**Task to complete:** Please start at the first line of the records beneath and quote each line exactly, ending with the line containing "unfold pwmSubstitute".

Items listed in a dataset

=== Begin Enclosure ===

theorem popHead_good {wq : Keep} {c : Nat} {t : List CmpEntry} {f : Nat} {s : State} (h : Good wq s) (hl : wq.bounds → t.length ≤ 4) :
    Good wq (popHead c t f s) :=
  State.setChan_good h (fun hg => ⟨hl, (hg.chan _).capture⟩)

theorem postedAccept_good {wq : Keep} {a : Nat} {w : Word} {len : Nat} {s : State} (h3 : Good wq s) : Good wq (postedAccept a w len s) := by
  unfold postedAccept
  refine good_ite (State.pcieClosed_good h3) ?_
  refine good_ite h3 ?_
  extract_lets -useContext v0 v1
  clear_value v0 v1
  exact State.settleSeq_good (good_upd h3 (fun hg => hg.buf))

theorem putReport_good {wq : Keep} {l : List CfgFail} {s : State} (h1 : Good wq s) : Good wq (putReport l s) := by
  unfold putReport
  extract_lets -useContext v0
  have hv1 : Good wq v0 := good_foldl h1 (fun z3 y4 hz2 => State.setReg_good hz2)
  clear_value v0
  exact State.setReg_good hv1

theorem putTemp_good {wq : Keep} {t : Int} {s : State} (h1 : Good wq s) : Good wq (putTemp t s) := by
  unfold putTemp
  extract_lets -useContext v0
  clear_value v0
  exact State.setReg_good h1

theorem pwelPop_good {wq : Keep} {w : Word} {s : State} (h1 : Good wq s) : Good wq (pwelPop w s) := by
  unfold pwelPop
  exact good_ite (good_upd h1 (fun hg => hg.buf)) h1

theorem pwmRelease_good {wq : Keep}  {rq : Req} {z : State}  (h : Good wq z) : Good wq (pwmRelease.run rq z) := by
  unfold pwmRelease
  exact good_run h

theorem pwmSubstitute_good {wq : Keep}  {rq : Req} {z : State}  (h : Good wq z) : Good wq (pwmSubstitute.run rq z) := by
  unfold pwmSubstitute
  exact good_run (State.keepRun_good h)

theorem pwmUpdate_good {wq : Keep} {m : Nat} {f : Nat} {g : State → State} {s : State} (h2 : ∀ w0, Good wq w0 → Good wq (g w0)) (h3 : Good
    wq s) :
    Good wq (pwmUpdate m f g s) := by
  unfold pwmUpdate
  extract_lets -useContext v1 v2
  clear_value v1
  have hv3 : Good wq v2 := h2 _ h3
  clear_value v2
  exact good_foldl hv3 (fun z5 y6 hz4 => good_ite hz4 (State.triggerSrc_good hz4))

theorem qpossetDo_good {wq : Keep} {u : Nat} {v : Nat} {s : State} (h2 : Good wq s) : Good wq (qpossetDo u v s) := by
  unfold qpossetDo
  exact State.setWheel_good h2

theorem readout_good {wq : Keep}  {rq : Req} {z : State}  (h : Good wq z) : Good wq (readout.run rq z) := by
  unfold readout
  exact good_run h

theorem readyTask_good {wq : Keep} {c : Nat} {t : Nat} {s : State} (h2 : Good wq s) : Good wq (readyTask c t s) := by
  unfold readyTask
  extract_lets -useContext v0
  clear_value v0
  exact good_ite (good_ite (State.setTask_good h2) h2) (good_ite (State.setTask_good h2) (State.setTask_good h2))

theorem reboot_good {wq : Keep}  {rq : Req} {z : State}  (h : Good wq z) : Good wq (reboot.run rq z) := by
  unfold reboot
  exact modeCmd_good (fun w0 hw0 => id_good hw0) h

theorem regrid_good {wq : Keep} {s : State} (h0 : Good wq s) : Good wq (regrid s) := by
  unfold regrid
  extract_lets -useContext v0 v1
  clear_value v0 v1
  exact good_upd h0 (fun hg => hg.buf)

theorem resetCluster_good {wq : Keep} {c : Nat} {mem : Bool} {s : State} (h2 : Good wq s) : Good wq (resetCluster c mem s) := by
  unfold resetCluster
  extract_lets -useContext v0 v1 v2 v3
  have hv4 : Clu.Ok wq v0 := h2.clu _
  clear_value v0
  have hv5 : Good wq v1 :=
    good_mk h2 (·.host) (·.smem) (·.buf) (·.engs) (·.clus) (·.chans) (fun hg b c hc =>
      Nat.le_trans (List.Sublist.length_le (List.Sublist.filter _ (List.filter_sublist))) (hg.msgs b c hc))
  clear_value v1
  have hv6 : Good wq v2 := by
    refine good_foldl hv5 ?_
    intro z i hz
    refine good_mk hz (·.host) (·.smem) (·.buf) (fun hg => Store.all_set hg.engs ⟨fun a => ?_, fun _ => by simp⟩) (·.clus) (·.chans)
        (·.msgs)
    dsimp only
    split
    · rfl
    · exact (hg.eng _).mem a
  clear_value v2 v3
  refine State.setClu_good hv6 (fun _ => ⟨fun a => ?_, fun _ => by simp, fun _ => by simp, fun _ => by simp⟩)
  dsimp only
  split
  · rfl
  · exact hv4.mem a

theorem resetCore_good {wq : Keep} {n : Nat} {s : State} (h1 : Good wq s) : Good wq (resetCore n s) := by
  unfold resetCore
  extract_lets -useContext v0
  clear_value v0
  exact good_foldl (State.setAdc_good h1) (fun z2 y3 hz1 => emptyRing_good hz1)

theorem resetPwm_good {wq : Keep} {m : Nat} {s : State} (h1 : Good wq s) : Good wq (resetPwm m s) := by
  unfold resetPwm
  exact State.setPwm_good h1

theorem resolveHeld_good {wq : Keep} {u : Nat} {s : State} (h1 : Good wq s) : Good wq (resolveHeld u s) := by
  unfold resolveHeld
  split
  · exact h1
  · exact good_foldl h1 (fun z1 y2 hz0 => State.setEv_good hz0)

theorem resume_good {wq : Keep}  {rq : Req} {z : State}  (h : Good wq z) : Good wq (resume.run rq z) := by
  unfold resume
  exact modeCmd_good (fun w0 hw0 => id_good hw0) h

theorem revert_good {wq : Keep} {s : State} {o : Nat} (h0 : Good wq s) : Good wq (revert s o) := by
  unfold revert
  extract_lets -useContext v0 v1 v2
  clear_value v0 v1
  have hv3 : Good wq v2 := good_ite (State.setReg_good h0) h0
  clear_value v2
  exact good_upd hv3 (fun hg => hg.buf)

theorem ringReset_good {wq : Keep}  {rq : Req} {z : State}  (h : Good wq z) : Good wq (ringReset.run rq z) := by
  unfold ringReset
  exact good_run (State.keepRun_good h)

theorem sampleCells_good {wq : Keep} {s : State} (h0 : Good wq s) : Good wq (sampleCells s) := by
  unfold sampleCells
  split
  rename_i a0 t1 heq2
  have hm3 : Good wq t1 := by
    exact good_snd_eq heq2 (State.drawnCells_good h0)
  exact good_upd hm3 (fun hg => hg.buf)

theorem samplePreload_good {wq : Keep} {s : State} (h0 : Good wq s) : Good wq (samplePreload s) := by
  unfold samplePreload
  split
  rename_i a0 t1 heq2
  have hm3 : Good wq t1 := by
    exact good_snd_eq heq2 (State.drawnCells_good (sampleCells_good h0))
  exact good_upd hm3 (fun hg => hg.buf)

theorem sampleRead_good {wq : Keep} {e : Nat} {xd : Nat} {a : Nat} {quad : Bool} {s : State} (h4 : Good wq s) :
    Good wq (sampleRead e xd a quad s) := by
  unfold sampleRead
  extract_lets -useContext v0
  clear_value v0
  exact State.setRegs_good h4

theorem scrKeyDo_good {wq : Keep} {i : Nat} {w : Word} {s : State} (h2 : Good wq s) : Good wq (scrKeyDo i w s) := by
  unfold scrKeyDo
  exact good_upd h2 (fun hg => hg.buf)

theorem sealRecall_good {wq : Keep} {s : State} (h0 : Good wq s) : Good wq (sealRecall s) := by
  unfold sealRecall
  split
  · exact h0
  · refine good_ite h0 ?_
    extract_lets -useContext v0
    have hv1 : Good wq v0 := by
      unfold v0
      refine good_foldl h0 ?_
      intro z3 y4 hz2
      split
      · exact hz2
      · extract_lets -useContext v5
        have hv6 : Good wq v5 := good_foldl hz2 (fun z8 y9 hz7 => State.setReg_good hz7)
        clear_value v5
        exact State.setReg_good hv6
    clear_value v0
    exact good_foldl hv1 (fun z11 y12 hz10 => State.setReg_good hz10)

theorem selftest_good {wq : Keep}  {rq : Req} {z : State}  (h : Good wq z) : Good wq (selftest.run rq z) := by
  unfold selftest
  exact good_run h

theorem sendMsg_good {wq : Keep} {e : Nat} {xd : Nat} {addr : Word} {lo : Word} {hi : Word} {s : State} (h5 : Good wq s) :
    Good wq (sendMsg e xd addr lo hi s) := by
  unfold sendMsg
  extract_lets -useContext v0 v1 v2 v3
  clear_value v2
  have hv4 : Good wq v3 := by
    unfold v3
    split
    · rename_i hc
      refine good_mk h5 (·.host) (·.smem) (·.buf) (·.engs) (·.clus) (·.chans) (fun hg b c hc16 => ?_)
      rw [List.filter_append, List.length_append]
      by_cases he : v0 = c
      · have hl : ¬ 8 ≤ (s.msgs.filter (fun m => m.1 == v0)).length := by
          intro h8
          simp only [v1, firstErr, List.find?, h8, decide_true] at hc
          revert hc
          cases (fieldOf addr 14 18 != 0) <;> cases (fieldOf addr 0 8 == 0) <;> decide
        subst he
        have : ([(v0, ({ addr := addr, sender := v2, lo := lo, hi := hi } : Msg))].filter (fun m => m.1 == v0)).length ≤ 1 :=
          List.length_filter_le _ _
        omega
      · have : [(v0, ({ addr := addr, sender := v2, lo := lo, hi := hi } : Msg))].filter (fun m => m.1 == c) = [] := by
          simp [he]
        rw [this]
        exact hg.msgs b c hc16
    · exact h5
  clear_value v3
  exact State.setS_good (State.setRegs_good hv4)

theorem seqRestart_good {wq : Keep}  {rq : Req} {z : State}  (h : Good wq z) : Good wq (seqRestart.run rq z) := by
  unfold seqRestart
  exact good_run h

theorem serveStall_good {wq : Keep} {c : Nat} {e : Nat} {s : State} (h2 : Good wq s) : Good wq (serveStall c e s) := by
  unfold serveStall
  split
  · exact h2
  · extract_lets -useContext v0
    clear_value v0
    exact good_ite (good_ite (endShift_good (State.setUnit_good h2)) h2) (good_ite (endShift_good (State.setUnit_good h2)) h2)

theorem serveStalls_good {wq : Keep} {c : Nat} {s : State} (h1 : Good wq s) : Good wq (serveStalls c s) := by
  unfold serveStalls
  exact good_foldl h1 (fun z1 y2 hz0 => serveStall_good hz0)

theorem setRate_good {wq : Keep} {s : State} (h0 : Good wq s) : Good wq (setRate s) := by
  unfold setRate
  extract_lets -useContext v0 v1 v2
  clear_value v0 v1 v2
  exact good_upd h0 (fun hg => hg.buf)

theorem setWins_good {wq : Keep} {a : Nat} {old : State} {s : State} (h1 : Good wq old) (h2 : Good wq s) : Good wq (setWins a old s) := by
  unfold setWins
  extract_lets -useContext v0 v1
  clear_value v0 v1
  exact good_ite (State.setReg_good h2) h2

theorem settleIdle_good {wq : Keep} {t : Nat} {s : State} (h1 : Good wq s) : Good wq (settleIdle t s) := by
  unfold settleIdle
  exact good_ite (idleDo_good h1) h1

theorem shiftCfg_good {wq : Keep} {e : Nat} {xd : Nat} {c : Nat} {w0 : Word} {w1 : Word} {s : State} (h5 : Good wq s) :
    Good wq (shiftCfg e xd c w0 w1 s) := by
  unfold shiftCfg
  extract_lets -useContext v0 v1 v2 v3 v4
  clear_value v0 v1 v2
  have hv5 : Good wq v3 := failStalls_good h5
  clear_value v3
  have hv6 : Good wq v4 := good_ite (State.wakeLevels_good (State.setUnit_good hv5)) h5
  clear_value v4
  exact State.setS_good (State.setRegs_good hv6)

theorem showMap_good {wq : Keep} {s : State} {u : Nat} {e : Nat} {m : Model} {x : MapMade} (h0 : Good wq s) :
    Good wq (showMap s u e m x) := by
  unfold showMap
  extract_lets -useContext v0 v1 v2 v3 v4 v5 v6 v7 v8 v9
  clear_value v0 v1 v2
  have hv10 : Good wq v3 := State.setReg_good h0
  clear_value v3
  have hv11 : Good wq v4 := State.setReg64_good hv10
  clear_value v4
  have hv12 : Good wq v5 := State.setReg_good hv11
  clear_value v5
  have hv13 : Good wq v6 := State.setReg_good hv12
  clear_value v6
  have hv14 : Good wq v7 := State.setReg_good hv13
  clear_value v7
  have hv15 : Good wq v8 := State.setReg_good hv14
  clear_value v8
  have hv16 : Good wq v9 := State.setReg_good hv15
  clear_value v9
  exact State.setReg_good hv16

theorem sleep_good {wq : Keep}  {rq : Req} {z : State}  (h : Good wq z) : Good wq (sleep.run rq z) := by
  unfold sleep
  exact modeCmd_good (fun w0 hw0 => good_upd hw0 (fun hg => hg.buf)) h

=== End Enclosure ===

**Written answer:**
theorem popHead_good {wq : Keep} {c : Nat} {t : List CmpEntry} {f : Nat} {s : State} (h : Good wq s) (hl : wq.bounds → t.length ≤ 4) :
    Good wq (popHead c t f s) :=
  State.setChan_good h (fun hg => ⟨hl, (hg.chan _).capture⟩)

theorem postedAccept_good {wq : Keep} {a : Nat} {w : Word} {len : Nat} {s : State} (h3 : Good wq s) : Good wq (postedAccept a w len s) := by
  unfold postedAccept
  refine good_ite (State.pcieClosed_good h3) ?_
  refine good_ite h3 ?_
  extract_lets -useContext v0 v1
  clear_value v0 v1
  exact State.settleSeq_good (good_upd h3 (fun hg => hg.buf))

theorem putReport_good {wq : Keep} {l : List CfgFail} {s : State} (h1 : Good wq s) : Good wq (putReport l s) := by
  unfold putReport
  extract_lets -useContext v0
  have hv1 : Good wq v0 := good_foldl h1 (fun z3 y4 hz2 => State.setReg_good hz2)
  clear_value v0
  exact State.setReg_good hv1

theorem putTemp_good {wq : Keep} {t : Int} {s : State} (h1 : Good wq s) : Good wq (putTemp t s) := by
  unfold putTemp
  extract_lets -useContext v0
  clear_value v0
  exact State.setReg_good h1

theorem pwelPop_good {wq : Keep} {w : Word} {s : State} (h1 : Good wq s) : Good wq (pwelPop w s) := by
  unfold pwelPop
  exact good_ite (good_upd h1 (fun hg => hg.buf)) h1

theorem pwmRelease_good {wq : Keep}  {rq : Req} {z : State}  (h : Good wq z) : Good wq (pwmRelease.run rq z) := by
  unfold pwmRelease
  exact good_run h

theorem pwmSubstitute_good {wq : Keep}  {rq : Req} {z : State}  (h : Good wq z) : Good wq (pwmSubstitute.run rq z) := by
  unfold pwmSubstitute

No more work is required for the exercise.